* **What the exercise asks**
Transcribe exactly the lines that fall between the one holding "theorem jt (a" and the one holding "theorem mult (a", inclusive, from the entries below.

Dataset entries
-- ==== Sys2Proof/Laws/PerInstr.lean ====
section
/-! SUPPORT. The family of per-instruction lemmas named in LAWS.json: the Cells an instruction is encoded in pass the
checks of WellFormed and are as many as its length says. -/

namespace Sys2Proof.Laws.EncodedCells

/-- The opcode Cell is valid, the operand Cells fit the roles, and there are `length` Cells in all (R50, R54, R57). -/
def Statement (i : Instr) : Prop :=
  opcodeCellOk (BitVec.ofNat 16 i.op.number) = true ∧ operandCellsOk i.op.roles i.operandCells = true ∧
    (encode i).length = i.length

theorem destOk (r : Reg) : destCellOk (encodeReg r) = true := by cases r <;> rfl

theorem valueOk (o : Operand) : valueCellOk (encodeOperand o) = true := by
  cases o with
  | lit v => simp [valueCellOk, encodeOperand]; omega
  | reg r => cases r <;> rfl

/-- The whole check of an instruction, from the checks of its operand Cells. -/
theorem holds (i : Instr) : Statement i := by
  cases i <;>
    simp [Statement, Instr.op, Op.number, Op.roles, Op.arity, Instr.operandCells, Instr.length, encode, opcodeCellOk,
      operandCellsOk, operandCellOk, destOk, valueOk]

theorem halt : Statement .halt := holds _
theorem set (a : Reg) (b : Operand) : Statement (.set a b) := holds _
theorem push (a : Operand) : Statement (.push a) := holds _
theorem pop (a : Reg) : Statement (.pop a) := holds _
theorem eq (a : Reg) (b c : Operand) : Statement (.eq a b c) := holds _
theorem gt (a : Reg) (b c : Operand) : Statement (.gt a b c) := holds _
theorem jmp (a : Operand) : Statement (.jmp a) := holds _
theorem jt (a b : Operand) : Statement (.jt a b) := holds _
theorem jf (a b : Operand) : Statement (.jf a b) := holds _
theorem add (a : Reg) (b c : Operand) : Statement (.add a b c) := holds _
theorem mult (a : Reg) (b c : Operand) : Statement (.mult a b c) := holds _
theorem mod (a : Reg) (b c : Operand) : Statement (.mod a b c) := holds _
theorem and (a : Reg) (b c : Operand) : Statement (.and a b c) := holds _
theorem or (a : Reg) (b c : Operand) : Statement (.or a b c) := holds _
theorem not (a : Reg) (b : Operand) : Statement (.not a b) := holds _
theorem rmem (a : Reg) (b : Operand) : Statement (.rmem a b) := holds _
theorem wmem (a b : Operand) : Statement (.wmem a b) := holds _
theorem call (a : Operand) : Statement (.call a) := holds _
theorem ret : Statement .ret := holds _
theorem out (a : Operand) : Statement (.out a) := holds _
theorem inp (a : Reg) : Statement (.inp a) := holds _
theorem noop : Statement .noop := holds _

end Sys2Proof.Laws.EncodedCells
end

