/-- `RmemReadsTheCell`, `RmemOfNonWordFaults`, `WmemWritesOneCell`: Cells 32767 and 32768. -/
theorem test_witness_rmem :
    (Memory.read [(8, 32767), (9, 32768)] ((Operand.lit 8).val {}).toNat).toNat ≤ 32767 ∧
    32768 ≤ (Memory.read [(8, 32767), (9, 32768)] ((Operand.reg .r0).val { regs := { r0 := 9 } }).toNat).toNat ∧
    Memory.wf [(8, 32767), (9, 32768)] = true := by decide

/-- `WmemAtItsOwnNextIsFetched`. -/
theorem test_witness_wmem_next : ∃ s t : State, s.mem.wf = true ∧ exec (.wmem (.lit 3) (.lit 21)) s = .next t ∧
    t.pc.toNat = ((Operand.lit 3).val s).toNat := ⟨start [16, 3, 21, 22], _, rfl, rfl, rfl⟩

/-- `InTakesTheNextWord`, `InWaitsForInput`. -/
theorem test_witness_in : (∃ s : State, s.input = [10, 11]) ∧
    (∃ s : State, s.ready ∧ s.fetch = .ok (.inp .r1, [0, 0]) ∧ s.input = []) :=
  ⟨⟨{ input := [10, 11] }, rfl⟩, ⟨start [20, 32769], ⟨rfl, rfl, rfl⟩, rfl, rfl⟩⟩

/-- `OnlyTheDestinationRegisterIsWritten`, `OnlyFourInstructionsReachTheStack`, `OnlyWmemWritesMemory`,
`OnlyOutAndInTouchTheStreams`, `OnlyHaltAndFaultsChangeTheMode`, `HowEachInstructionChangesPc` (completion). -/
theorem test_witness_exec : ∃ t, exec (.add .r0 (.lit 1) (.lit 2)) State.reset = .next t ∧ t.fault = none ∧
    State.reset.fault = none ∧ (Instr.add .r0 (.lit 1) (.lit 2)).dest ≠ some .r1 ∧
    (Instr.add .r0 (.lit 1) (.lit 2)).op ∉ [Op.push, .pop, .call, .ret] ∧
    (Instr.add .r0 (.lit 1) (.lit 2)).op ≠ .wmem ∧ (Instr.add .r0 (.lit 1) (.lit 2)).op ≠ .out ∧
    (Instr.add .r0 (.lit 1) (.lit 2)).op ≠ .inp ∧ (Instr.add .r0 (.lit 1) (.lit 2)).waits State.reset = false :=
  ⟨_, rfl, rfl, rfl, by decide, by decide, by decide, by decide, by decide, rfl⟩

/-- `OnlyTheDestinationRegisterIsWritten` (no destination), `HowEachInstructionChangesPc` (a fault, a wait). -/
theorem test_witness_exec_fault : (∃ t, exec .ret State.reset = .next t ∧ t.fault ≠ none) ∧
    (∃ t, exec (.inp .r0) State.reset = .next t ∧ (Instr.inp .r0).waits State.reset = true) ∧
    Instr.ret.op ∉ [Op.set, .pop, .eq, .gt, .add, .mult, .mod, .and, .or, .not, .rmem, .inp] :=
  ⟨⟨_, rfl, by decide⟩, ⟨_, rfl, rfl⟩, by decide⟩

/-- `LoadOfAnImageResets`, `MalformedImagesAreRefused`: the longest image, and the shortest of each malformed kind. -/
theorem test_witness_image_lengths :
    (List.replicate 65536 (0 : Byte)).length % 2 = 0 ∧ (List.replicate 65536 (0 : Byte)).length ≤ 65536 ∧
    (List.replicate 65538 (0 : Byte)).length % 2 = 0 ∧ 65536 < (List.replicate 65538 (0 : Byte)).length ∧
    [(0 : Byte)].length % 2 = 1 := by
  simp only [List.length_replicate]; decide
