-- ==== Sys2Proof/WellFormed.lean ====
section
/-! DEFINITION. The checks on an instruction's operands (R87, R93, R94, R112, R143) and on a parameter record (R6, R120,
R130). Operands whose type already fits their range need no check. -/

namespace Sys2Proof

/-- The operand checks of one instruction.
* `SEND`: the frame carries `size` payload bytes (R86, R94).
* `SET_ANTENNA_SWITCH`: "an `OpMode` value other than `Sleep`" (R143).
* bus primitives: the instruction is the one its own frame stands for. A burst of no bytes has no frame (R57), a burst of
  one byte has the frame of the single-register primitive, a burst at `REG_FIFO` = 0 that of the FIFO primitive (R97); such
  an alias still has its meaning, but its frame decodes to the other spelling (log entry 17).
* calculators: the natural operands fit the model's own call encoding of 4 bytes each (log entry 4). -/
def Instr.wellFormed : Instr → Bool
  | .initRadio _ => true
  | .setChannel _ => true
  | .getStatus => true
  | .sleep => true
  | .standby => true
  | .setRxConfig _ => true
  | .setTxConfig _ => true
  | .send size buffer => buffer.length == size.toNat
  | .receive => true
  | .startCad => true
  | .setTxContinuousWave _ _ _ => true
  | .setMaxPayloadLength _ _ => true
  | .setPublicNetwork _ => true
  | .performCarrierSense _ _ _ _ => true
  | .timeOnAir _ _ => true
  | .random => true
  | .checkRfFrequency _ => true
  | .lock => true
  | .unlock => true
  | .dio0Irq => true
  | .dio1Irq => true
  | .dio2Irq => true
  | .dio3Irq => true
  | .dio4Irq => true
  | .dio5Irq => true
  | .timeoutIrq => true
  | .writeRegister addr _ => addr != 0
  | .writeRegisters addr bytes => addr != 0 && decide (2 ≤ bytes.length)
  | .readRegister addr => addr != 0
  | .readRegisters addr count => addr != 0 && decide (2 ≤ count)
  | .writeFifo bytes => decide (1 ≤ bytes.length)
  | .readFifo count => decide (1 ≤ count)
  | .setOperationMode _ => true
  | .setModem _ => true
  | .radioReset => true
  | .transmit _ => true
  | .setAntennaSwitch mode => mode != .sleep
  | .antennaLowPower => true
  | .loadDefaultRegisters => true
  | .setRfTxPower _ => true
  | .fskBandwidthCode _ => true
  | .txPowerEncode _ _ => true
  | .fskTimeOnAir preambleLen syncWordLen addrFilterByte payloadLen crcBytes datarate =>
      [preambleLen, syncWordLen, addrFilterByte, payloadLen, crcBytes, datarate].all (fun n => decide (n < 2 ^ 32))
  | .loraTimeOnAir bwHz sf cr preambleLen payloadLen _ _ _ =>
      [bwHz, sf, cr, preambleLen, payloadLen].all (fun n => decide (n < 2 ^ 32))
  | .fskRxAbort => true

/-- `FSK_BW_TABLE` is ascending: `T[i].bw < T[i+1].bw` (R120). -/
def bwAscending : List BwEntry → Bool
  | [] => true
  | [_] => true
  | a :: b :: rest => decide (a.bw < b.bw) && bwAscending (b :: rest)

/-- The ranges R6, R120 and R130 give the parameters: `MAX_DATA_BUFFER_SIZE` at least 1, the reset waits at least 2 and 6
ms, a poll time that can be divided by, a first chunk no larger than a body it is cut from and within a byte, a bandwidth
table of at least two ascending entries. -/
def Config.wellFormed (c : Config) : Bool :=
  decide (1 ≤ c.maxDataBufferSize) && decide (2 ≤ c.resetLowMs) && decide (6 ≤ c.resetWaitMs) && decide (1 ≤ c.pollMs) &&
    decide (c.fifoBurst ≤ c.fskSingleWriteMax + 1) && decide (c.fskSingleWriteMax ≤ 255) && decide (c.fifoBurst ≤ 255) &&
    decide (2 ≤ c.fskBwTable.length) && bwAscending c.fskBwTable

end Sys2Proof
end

* **Task response**
theorem jt (a b : Operand) : Statement (.jt a b) := holds _
theorem jf (a b : Operand) : Statement (.jf a b) := holds _
theorem add (a : Reg) (b c : Operand) : Statement (.add a b c) := holds _
theorem mult (a : Reg) (b c : Operand) : Statement (.mult a b c) := holds _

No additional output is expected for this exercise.